-- ==== Sys2Proof/Certificates/Slice0/Obligations.lean ====
section
/-! DEFINITION. Certificates/Slice0/Obligations.lean: what is claimed of the model, for the provers. OBLIGATIONS.json lists
the statements with the rules they rest on. -/

open Sys2Proof Sys2Proof.Machine

/-! ## The step and reset -/

/-- A step takes the command at the front of the queue and carries it out on the state with the queue's rest. On an
empty queue the engine idles, which is the model's choice (log 3). -/
def Obligations.StepRunsFront : Prop :=
  (∀ (c : Instr) (rest : List Instr) (s : State), s.pending = c :: rest → step s = exec c { s with pending := rest }) ∧
    ∀ s : State, s.pending = [] → step s = .next s

/-- Power-on reset leaves every value that R3, R24, R57, R84, R86, R109, R126, R137, R149 and R163 give for it; the
commands waiting stay. -/
def Obligations.PowerOnResetLeaves : Prop :=
  ∀ s : State, ∃ t : State, exec .powerOnReset s = .next t ∧ t.pending = s.pending ∧
    (∀ p, (t.port p).memberState = .absent ∧ (t.port p).stalled = false ∧ (t.port p).lapseCount = 0 ∧
      (t.port p).link = .down ∧ (t.port p).slots = Vector.replicate 8 none ∧ (t.port p).waiting = [] ∧
      (t.port p).issueNumber = 0 ∧ (t.port p).lapses = 0 ∧ (t.port p).lateReplies = 0 ∧
      (t.port p).unreadableBlocks = 0 ∧ (t.port p).repairs = 0 ∧ (t.port p).probes = 0) ∧
    (∀ e, (t.extent e) = Extent.empty) ∧
    (∀ c, t.context c = none) ∧ t.rows.contextWait = [] ∧ t.rows.frameWait = [] ∧ t.rows.unsettled = [] ∧
    t.framesFree = 160 ∧ t.solver.busy = none ∧ t.solver.queue = [] ∧ t.holds.entries = [] ∧ t.requests = [] ∧
    (∀ j, t.job j = Job.free) ∧ t.losses.entries = [] ∧ t.losses.coarsenings = 0 ∧ t.losses.kept = 0 ∧
    t.settings.toList = [64, 15625, 3, 0, 1563, 12, 16, 1563] ∧
    t.time.tick = 0 ∧ t.time.sweepTimer = 0 ∧ t.time.periodCounter = 0 ∧
    t.guard.state = .cool ∧ t.guard.sense = 0 ∧ t.guard.hold = 0 ∧
    t.board.base = 0 ∧ t.board.enables = 0 ∧ t.board.causes = 0 ∧ t.board.engine = .stopped ∧
    t.board.quiesced = false ∧ t.board.roundPointer = 0 ∧ t.board.taken = [] ∧ t.board.sweep = none ∧
    t.board.sweepPending = false ∧ t.board.deferred = false ∧ t.board.answers = [] ∧ t.board.publishing = none ∧
    t.board.owed = false ∧ t.board.generation = 0 ∧ t.board.resetKind = .powerOn ∧ t.board.clean = false ∧
    t.board.abandoned = 0 ∧ t.board.writing = none

/-! ## Registers and the engine state -/

/-- The register window (R151, R160). BOARD_BASE: in STOPPED the base takes the written value with its low 12 bits zero,
the half that a 4-byte write does not reach kept (log 19); in every other state the write is ignored. ATTENTION, ENABLE
SET and ENABLE CLEAR: each 1 clears that cause, enables it or disables it, each 0 leaves it; the line is asserted exactly
while some cause is both set and enabled. Nothing else changes, and a write to a register or an offset that takes none is
ignored. Which command a write is, by its offset and size: byte 0 of CONTROL gives RUN, QUIESCE or RESET, a write of the
upper half alone is ignored but at BOARD BASE. A read of 8 bytes gives a register's value and one of 4 bytes the half at its
offset, the lower half first; an offset outside the window reads zero. Accesses within the window that are not aligned to
their size, of which the model makes a choice (log 69), are left out. -/
def Obligations.RegisterAccesses : Prop :=
  (∀ (access : RegisterAccess) (value : BitVec 64) (s : State),
    (s.board.engine = .stopped →
      ∃ t : State, exec (.boardBase access value) s = .next t ∧
        (∀ i, i < 12 → t.board.base.getLsbD i = false) ∧
        (∀ i, 12 ≤ i → i < 64 → t.board.base.getLsbD i =
          match access with
          | .whole => value.getLsbD i
          | .lowHalf => if i < 32 then value.getLsbD i else s.board.base.getLsbD i
          | .highHalf => if i < 32 then s.board.base.getLsbD i else value.getLsbD (i - 32)) ∧
        t = { s with board := { s.board with base := t.board.base } }) ∧
    (s.board.engine ≠ .stopped → exec (.boardBase access value) s = .next s)) ∧
  (∀ (value : BitVec 64) (s : State), ∃ t : State, exec (.attention value) s = .next t ∧
    (∀ i, i < 3 → t.board.causes.getLsbD i = (s.board.causes.getLsbD i && !value.getLsbD i)) ∧
    t = { s with board := { s.board with causes := t.board.causes } }) ∧
  (∀ (value : BitVec 64) (s : State), ∃ t : State, exec (.enableSet value) s = .next t ∧
    (∀ i, i < 3 → t.board.enables.getLsbD i = (s.board.enables.getLsbD i || value.getLsbD i)) ∧
    t = { s with board := { s.board with enables := t.board.enables } }) ∧
  (∀ (value : BitVec 64) (s : State), ∃ t : State, exec (.enableClear value) s = .next t ∧
    (∀ i, i < 3 → t.board.enables.getLsbD i = (s.board.enables.getLsbD i && !value.getLsbD i)) ∧
    t = { s with board := { s.board with enables := t.board.enables } }) ∧
  (∀ b : Board, b.attentionLine = true ↔ ∃ i, i < 3 ∧ b.causes.getLsbD i = true ∧ b.enables.getLsbD i = true) ∧
  (∀ (offset : Nat) (value : BitVec 64) (s : State), exec (.registerWriteIgnored offset value) s = .next s) ∧
  (∀ (value : BitVec 64),
    let byte := value.toNat % 256
    (∀ size ∈ [4, 8],
      (byte = 1 → registerCommand 0x08 size value = .run) ∧ (byte = 2 → registerCommand 0x08 size value = .quiesce) ∧
      (byte = 3 → registerCommand 0x08 size value = .reset) ∧
      (byte ∉ [1, 2, 3] → registerCommand 0x08 size value = .registerWriteIgnored 0x08 value) ∧
      registerCommand 0x18 size value = .sweep value ∧ registerCommand 0x20 size value = .attention value ∧
      registerCommand 0x28 size value = .enableSet value ∧ registerCommand 0x30 size value = .enableClear value ∧
      ∀ offset, (offset < 8 ∧ offset % size = 0) ∨ 0x38 ≤ offset →
        registerCommand offset size value = .registerWriteIgnored offset value) ∧
    registerCommand 0x10 8 value = .boardBase .whole value ∧ registerCommand 0x10 4 value = .boardBase .lowHalf value ∧
    registerCommand 0x14 4 value = .boardBase .highHalf value ∧
    ∀ offset ∈ [0x0C, 0x1C, 0x24, 0x2C, 0x34], registerCommand offset 4 value = .registerWriteIgnored offset value) ∧
  ∀ s : State,
    (∀ x ∈ [(0x00, 0x12416), (0x08, s.board.engine.code), (0x10, s.board.base.toNat),
        (0x18, if s.board.sweep ≠ none ∨ s.board.sweepPending = true then 1 else 0), (0x20, s.board.causes.toNat),
        (0x28, s.board.enables.toNat), (0x30, s.board.enables.toNat)],
      s.readRegister x.1 8 = x.2 ∧ s.readRegister x.1 4 = x.2 % 2 ^ 32 ∧ s.readRegister (x.1 + 4) 4 = x.2 / 2 ^ 32) ∧
    ∀ offset, 0x38 ≤ offset → s.readRegister offset 4 = 0 ∧ s.readRegister offset 8 = 0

◆ ◆ ◆ ◆ ◆ ◆ ◆

**Exercise directions**
Leaving nothing out, print each line above exactly.

**Final answer**
-- ==== Sys2Proof/Certificates/Slice0/Obligations.lean ====
section
/-! DEFINITION. Certificates/Slice0/Obligations.lean: what is claimed of the model, for the provers. OBLIGATIONS.json lists
the statements with the rules they rest on. -/

open Sys2Proof Sys2Proof.Machine

/-! ## The step and reset -/

/-- A step takes the command at the front of the queue and carries it out on the state with the queue's rest. On an
empty queue the engine idles, which is the model's choice (log 3). -/
def Obligations.StepRunsFront : Prop :=
  (∀ (c : Instr) (rest : List Instr) (s : State), s.pending = c :: rest → step s = exec c { s with pending := rest }) ∧
    ∀ s : State, s.pending = [] → step s = .next s

/-- Power-on reset leaves every value that R3, R24, R57, R84, R86, R109, R126, R137, R149 and R163 give for it; the
commands waiting stay. -/
def Obligations.PowerOnResetLeaves : Prop :=
  ∀ s : State, ∃ t : State, exec .powerOnReset s = .next t ∧ t.pending = s.pending ∧
    (∀ p, (t.port p).memberState = .absent ∧ (t.port p).stalled = false ∧ (t.port p).lapseCount = 0 ∧
      (t.port p).link = .down ∧ (t.port p).slots = Vector.replicate 8 none ∧ (t.port p).waiting = [] ∧
      (t.port p).issueNumber = 0 ∧ (t.port p).lapses = 0 ∧ (t.port p).lateReplies = 0 ∧
      (t.port p).unreadableBlocks = 0 ∧ (t.port p).repairs = 0 ∧ (t.port p).probes = 0) ∧
    (∀ e, (t.extent e) = Extent.empty) ∧
    (∀ c, t.context c = none) ∧ t.rows.contextWait = [] ∧ t.rows.frameWait = [] ∧ t.rows.unsettled = [] ∧
    t.framesFree = 160 ∧ t.solver.busy = none ∧ t.solver.queue = [] ∧ t.holds.entries = [] ∧ t.requests = [] ∧
    (∀ j, t.job j = Job.free) ∧ t.losses.entries = [] ∧ t.losses.coarsenings = 0 ∧ t.losses.kept = 0 ∧
    t.settings.toList = [64, 15625, 3, 0, 1563, 12, 16, 1563] ∧
    t.time.tick = 0 ∧ t.time.sweepTimer = 0 ∧ t.time.periodCounter = 0 ∧
    t.guard.state = .cool ∧ t.guard.sense = 0 ∧ t.guard.hold = 0 ∧
    t.board.base = 0 ∧ t.board.enables = 0 ∧ t.board.causes = 0 ∧ t.board.engine = .stopped ∧
    t.board.quiesced = false ∧ t.board.roundPointer = 0 ∧ t.board.taken = [] ∧ t.board.sweep = none ∧
    t.board.sweepPending = false ∧ t.board.deferred = false ∧ t.board.answers = [] ∧ t.board.publishing = none ∧
    t.board.owed = false ∧ t.board.generation = 0 ∧ t.board.resetKind = .powerOn ∧ t.board.clean = false ∧
    t.board.abandoned = 0 ∧ t.board.writing = none

/-! ## Registers and the engine state -/

/-- The register window (R151, R160). BOARD_BASE: in STOPPED the base takes the written value with its low 12 bits zero,
the half that a 4-byte write does not reach kept (log 19); in every other state the write is ignored. ATTENTION, ENABLE
SET and ENABLE CLEAR: each 1 clears that cause, enables it or disables it, each 0 leaves it; the line is asserted exactly
while some cause is both set and enabled. Nothing else changes, and a write to a register or an offset that takes none is
ignored. Which command a write is, by its offset and size: byte 0 of CONTROL gives RUN, QUIESCE or RESET, a write of the
upper half alone is ignored but at BOARD BASE. A read of 8 bytes gives a register's value and one of 4 bytes the half at its
offset, the lower half first; an offset outside the window reads zero. Accesses within the window that are not aligned to
their size, of which the model makes a choice (log 69), are left out. -/
def Obligations.RegisterAccesses : Prop :=
  (∀ (access : RegisterAccess) (value : BitVec 64) (s : State),
    (s.board.engine = .stopped →
      ∃ t : State, exec (.boardBase access value) s = .next t ∧
        (∀ i, i < 12 → t.board.base.getLsbD i = false) ∧
        (∀ i, 12 ≤ i → i < 64 → t.board.base.getLsbD i =
          match access with
          | .whole => value.getLsbD i
          | .lowHalf => if i < 32 then value.getLsbD i else s.board.base.getLsbD i
          | .highHalf => if i < 32 then s.board.base.getLsbD i else value.getLsbD (i - 32)) ∧
        t = { s with board := { s.board with base := t.board.base } }) ∧
    (s.board.engine ≠ .stopped → exec (.boardBase access value) s = .next s)) ∧
  (∀ (value : BitVec 64) (s : State), ∃ t : State, exec (.attention value) s = .next t ∧
    (∀ i, i < 3 → t.board.causes.getLsbD i = (s.board.causes.getLsbD i && !value.getLsbD i)) ∧
    t = { s with board := { s.board with causes := t.board.causes } }) ∧
  (∀ (value : BitVec 64) (s : State), ∃ t : State, exec (.enableSet value) s = .next t ∧
    (∀ i, i < 3 → t.board.enables.getLsbD i = (s.board.enables.getLsbD i || value.getLsbD i)) ∧
    t = { s with board := { s.board with enables := t.board.enables } }) ∧
  (∀ (value : BitVec 64) (s : State), ∃ t : State, exec (.enableClear value) s = .next t ∧
    (∀ i, i < 3 → t.board.enables.getLsbD i = (s.board.enables.getLsbD i && !value.getLsbD i)) ∧
    t = { s with board := { s.board with enables := t.board.enables } }) ∧
  (∀ b : Board, b.attentionLine = true ↔ ∃ i, i < 3 ∧ b.causes.getLsbD i = true ∧ b.enables.getLsbD i = true) ∧
  (∀ (offset : Nat) (value : BitVec 64) (s : State), exec (.registerWriteIgnored offset value) s = .next s) ∧
  (∀ (value : BitVec 64),
    let byte := value.toNat % 256
    (∀ size ∈ [4, 8],
      (byte = 1 → registerCommand 0x08 size value = .run) ∧ (byte = 2 → registerCommand 0x08 size value = .quiesce) ∧
      (byte = 3 → registerCommand 0x08 size value = .reset) ∧
      (byte ∉ [1, 2, 3] → registerCommand 0x08 size value = .registerWriteIgnored 0x08 value) ∧
      registerCommand 0x18 size value = .sweep value ∧ registerCommand 0x20 size value = .attention value ∧
      registerCommand 0x28 size value = .enableSet value ∧ registerCommand 0x30 size value = .enableClear value ∧
      ∀ offset, (offset < 8 ∧ offset % size = 0) ∨ 0x38 ≤ offset →
        registerCommand offset size value = .registerWriteIgnored offset value) ∧
    registerCommand 0x10 8 value = .boardBase .whole value ∧ registerCommand 0x10 4 value = .boardBase .lowHalf value ∧
    registerCommand 0x14 4 value = .boardBase .highHalf value ∧
    ∀ offset ∈ [0x0C, 0x1C, 0x24, 0x2C, 0x34], registerCommand offset 4 value = .registerWriteIgnored offset value) ∧
  ∀ s : State,
    (∀ x ∈ [(0x00, 0x12416), (0x08, s.board.engine.code), (0x10, s.board.base.toNat),
        (0x18, if s.board.sweep ≠ none ∨ s.board.sweepPending = true then 1 else 0), (0x20, s.board.causes.toNat),
        (0x28, s.board.enables.toNat), (0x30, s.board.enables.toNat)],
      s.readRegister x.1 8 = x.2 ∧ s.readRegister x.1 4 = x.2 % 2 ^ 32 ∧ s.readRegister (x.1 + 4) 4 = x.2 / 2 ^ 32) ∧
    ∀ offset, 0x38 ≤ offset → s.readRegister offset 4 = 0 ∧ s.readRegister offset 8 = 0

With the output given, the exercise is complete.